# [What is required]
Find how many lines in the material below contain the word "reports" and give only that number.
_ _ _ _ _
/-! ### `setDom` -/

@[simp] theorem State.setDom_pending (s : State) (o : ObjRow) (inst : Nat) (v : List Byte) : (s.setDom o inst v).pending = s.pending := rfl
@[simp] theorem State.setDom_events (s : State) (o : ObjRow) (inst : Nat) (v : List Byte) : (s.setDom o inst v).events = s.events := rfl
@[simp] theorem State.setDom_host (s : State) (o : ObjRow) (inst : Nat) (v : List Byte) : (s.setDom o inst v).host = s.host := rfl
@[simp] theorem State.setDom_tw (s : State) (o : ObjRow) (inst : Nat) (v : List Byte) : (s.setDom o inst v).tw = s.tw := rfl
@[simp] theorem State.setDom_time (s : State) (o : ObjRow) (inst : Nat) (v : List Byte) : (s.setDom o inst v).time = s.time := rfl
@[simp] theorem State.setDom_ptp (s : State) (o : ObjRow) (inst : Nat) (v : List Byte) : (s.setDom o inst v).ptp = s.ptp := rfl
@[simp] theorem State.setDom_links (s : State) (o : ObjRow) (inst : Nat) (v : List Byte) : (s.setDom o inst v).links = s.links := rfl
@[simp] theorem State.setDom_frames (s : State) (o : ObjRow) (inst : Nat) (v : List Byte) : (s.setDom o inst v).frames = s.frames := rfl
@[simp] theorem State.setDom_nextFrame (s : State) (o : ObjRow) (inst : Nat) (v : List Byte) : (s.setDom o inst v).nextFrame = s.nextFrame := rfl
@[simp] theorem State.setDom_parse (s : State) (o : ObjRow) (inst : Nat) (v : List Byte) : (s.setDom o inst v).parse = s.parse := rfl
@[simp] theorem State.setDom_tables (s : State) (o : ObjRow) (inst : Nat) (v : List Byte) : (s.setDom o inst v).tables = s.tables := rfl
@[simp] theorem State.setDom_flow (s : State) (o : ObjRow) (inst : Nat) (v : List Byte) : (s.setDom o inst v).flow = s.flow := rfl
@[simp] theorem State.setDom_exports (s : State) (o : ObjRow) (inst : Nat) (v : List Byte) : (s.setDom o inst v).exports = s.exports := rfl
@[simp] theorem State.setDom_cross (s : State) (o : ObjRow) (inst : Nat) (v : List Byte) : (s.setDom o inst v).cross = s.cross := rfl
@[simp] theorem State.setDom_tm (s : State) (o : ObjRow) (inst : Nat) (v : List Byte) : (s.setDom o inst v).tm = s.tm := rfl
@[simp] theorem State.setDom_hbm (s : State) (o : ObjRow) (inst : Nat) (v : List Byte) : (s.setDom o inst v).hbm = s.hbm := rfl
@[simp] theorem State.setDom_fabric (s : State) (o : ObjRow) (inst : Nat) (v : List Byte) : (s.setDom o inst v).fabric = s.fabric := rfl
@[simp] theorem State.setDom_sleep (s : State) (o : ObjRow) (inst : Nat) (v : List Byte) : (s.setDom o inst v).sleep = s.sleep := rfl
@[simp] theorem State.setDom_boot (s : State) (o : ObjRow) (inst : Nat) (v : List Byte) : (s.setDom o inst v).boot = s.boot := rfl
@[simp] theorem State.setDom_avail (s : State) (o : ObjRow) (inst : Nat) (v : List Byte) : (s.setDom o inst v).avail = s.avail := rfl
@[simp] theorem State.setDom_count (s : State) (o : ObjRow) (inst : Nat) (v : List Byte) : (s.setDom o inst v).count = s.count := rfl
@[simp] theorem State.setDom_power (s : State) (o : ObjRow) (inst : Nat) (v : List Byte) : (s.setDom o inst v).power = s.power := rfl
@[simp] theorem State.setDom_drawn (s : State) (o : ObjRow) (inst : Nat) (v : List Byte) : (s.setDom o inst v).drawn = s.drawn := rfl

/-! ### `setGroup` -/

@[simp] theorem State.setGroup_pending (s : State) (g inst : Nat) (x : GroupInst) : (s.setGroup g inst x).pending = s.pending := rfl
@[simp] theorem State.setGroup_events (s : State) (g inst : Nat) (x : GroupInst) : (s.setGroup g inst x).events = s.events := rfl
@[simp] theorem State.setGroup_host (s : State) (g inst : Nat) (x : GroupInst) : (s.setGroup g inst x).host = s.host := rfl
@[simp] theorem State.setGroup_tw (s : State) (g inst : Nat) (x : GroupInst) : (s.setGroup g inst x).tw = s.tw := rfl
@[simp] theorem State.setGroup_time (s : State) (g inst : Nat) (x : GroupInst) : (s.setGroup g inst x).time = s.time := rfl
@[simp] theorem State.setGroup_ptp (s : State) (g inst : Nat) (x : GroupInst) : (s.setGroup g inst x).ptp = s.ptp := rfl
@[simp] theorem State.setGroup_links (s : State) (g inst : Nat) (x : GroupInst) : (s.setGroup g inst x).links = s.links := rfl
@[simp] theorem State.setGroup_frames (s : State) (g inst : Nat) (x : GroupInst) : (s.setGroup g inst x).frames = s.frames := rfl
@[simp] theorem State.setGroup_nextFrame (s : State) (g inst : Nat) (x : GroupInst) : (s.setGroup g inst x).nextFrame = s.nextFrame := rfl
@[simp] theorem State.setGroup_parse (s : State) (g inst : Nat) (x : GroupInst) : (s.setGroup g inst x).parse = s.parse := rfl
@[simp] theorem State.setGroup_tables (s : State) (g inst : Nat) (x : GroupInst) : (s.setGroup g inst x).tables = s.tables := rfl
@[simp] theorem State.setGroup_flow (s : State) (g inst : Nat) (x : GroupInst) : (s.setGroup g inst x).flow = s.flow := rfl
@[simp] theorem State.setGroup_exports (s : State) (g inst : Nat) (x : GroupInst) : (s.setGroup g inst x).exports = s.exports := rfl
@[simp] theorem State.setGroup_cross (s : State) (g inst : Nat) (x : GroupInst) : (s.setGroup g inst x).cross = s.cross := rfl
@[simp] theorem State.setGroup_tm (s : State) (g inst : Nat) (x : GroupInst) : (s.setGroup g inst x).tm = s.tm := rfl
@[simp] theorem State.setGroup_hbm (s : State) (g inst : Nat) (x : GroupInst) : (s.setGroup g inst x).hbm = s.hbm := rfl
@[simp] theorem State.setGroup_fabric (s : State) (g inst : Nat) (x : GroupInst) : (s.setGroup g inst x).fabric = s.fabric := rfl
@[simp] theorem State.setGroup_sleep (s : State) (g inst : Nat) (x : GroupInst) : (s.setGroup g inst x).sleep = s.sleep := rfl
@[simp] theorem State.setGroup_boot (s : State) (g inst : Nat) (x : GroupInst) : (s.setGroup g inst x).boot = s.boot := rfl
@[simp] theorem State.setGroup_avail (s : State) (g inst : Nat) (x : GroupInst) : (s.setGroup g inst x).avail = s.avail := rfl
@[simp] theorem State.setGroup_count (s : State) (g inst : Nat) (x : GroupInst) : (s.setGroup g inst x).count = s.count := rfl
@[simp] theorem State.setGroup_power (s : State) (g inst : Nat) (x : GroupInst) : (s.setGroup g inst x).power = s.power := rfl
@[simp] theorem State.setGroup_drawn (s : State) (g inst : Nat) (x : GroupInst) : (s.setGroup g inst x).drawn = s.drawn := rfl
_ _ _ _ _
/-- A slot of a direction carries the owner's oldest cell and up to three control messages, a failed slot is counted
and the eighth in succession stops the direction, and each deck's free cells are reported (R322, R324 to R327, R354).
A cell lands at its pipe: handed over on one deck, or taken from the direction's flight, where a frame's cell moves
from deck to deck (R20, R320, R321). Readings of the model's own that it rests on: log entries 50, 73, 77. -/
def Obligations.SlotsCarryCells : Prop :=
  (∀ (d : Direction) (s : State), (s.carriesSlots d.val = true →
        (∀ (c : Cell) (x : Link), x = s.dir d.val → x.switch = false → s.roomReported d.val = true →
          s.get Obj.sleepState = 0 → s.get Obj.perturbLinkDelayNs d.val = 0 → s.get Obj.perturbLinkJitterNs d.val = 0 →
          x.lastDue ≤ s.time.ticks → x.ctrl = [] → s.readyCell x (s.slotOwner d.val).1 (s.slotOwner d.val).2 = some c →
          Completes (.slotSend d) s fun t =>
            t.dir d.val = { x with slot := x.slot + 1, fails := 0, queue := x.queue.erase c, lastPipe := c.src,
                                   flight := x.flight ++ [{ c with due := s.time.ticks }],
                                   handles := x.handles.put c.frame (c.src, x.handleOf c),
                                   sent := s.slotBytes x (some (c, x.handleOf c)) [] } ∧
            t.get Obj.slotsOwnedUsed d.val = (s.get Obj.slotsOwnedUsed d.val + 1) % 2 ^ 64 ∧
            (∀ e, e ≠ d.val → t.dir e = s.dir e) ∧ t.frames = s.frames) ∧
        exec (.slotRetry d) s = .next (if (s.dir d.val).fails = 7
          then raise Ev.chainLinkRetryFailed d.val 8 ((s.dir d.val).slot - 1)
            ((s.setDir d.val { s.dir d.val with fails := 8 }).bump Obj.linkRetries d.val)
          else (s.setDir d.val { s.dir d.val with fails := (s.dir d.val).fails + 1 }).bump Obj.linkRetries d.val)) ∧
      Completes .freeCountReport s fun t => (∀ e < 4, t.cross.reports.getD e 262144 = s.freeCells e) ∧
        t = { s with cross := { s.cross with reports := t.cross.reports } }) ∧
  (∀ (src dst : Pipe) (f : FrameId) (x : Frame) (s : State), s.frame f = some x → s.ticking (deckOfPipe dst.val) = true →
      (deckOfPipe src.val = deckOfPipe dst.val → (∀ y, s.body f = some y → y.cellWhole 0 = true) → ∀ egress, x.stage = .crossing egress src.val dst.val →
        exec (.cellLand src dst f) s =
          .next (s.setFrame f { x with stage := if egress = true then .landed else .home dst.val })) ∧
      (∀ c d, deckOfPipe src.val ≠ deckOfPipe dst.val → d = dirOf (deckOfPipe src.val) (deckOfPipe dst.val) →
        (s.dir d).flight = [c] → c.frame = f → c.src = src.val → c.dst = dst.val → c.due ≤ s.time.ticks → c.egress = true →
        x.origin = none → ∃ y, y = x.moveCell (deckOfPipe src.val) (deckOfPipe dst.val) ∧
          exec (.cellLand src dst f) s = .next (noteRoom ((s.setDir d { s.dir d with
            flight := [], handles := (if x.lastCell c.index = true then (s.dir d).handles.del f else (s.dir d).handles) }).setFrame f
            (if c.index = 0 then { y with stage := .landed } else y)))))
_ _ _ _ _
# [Output below]
2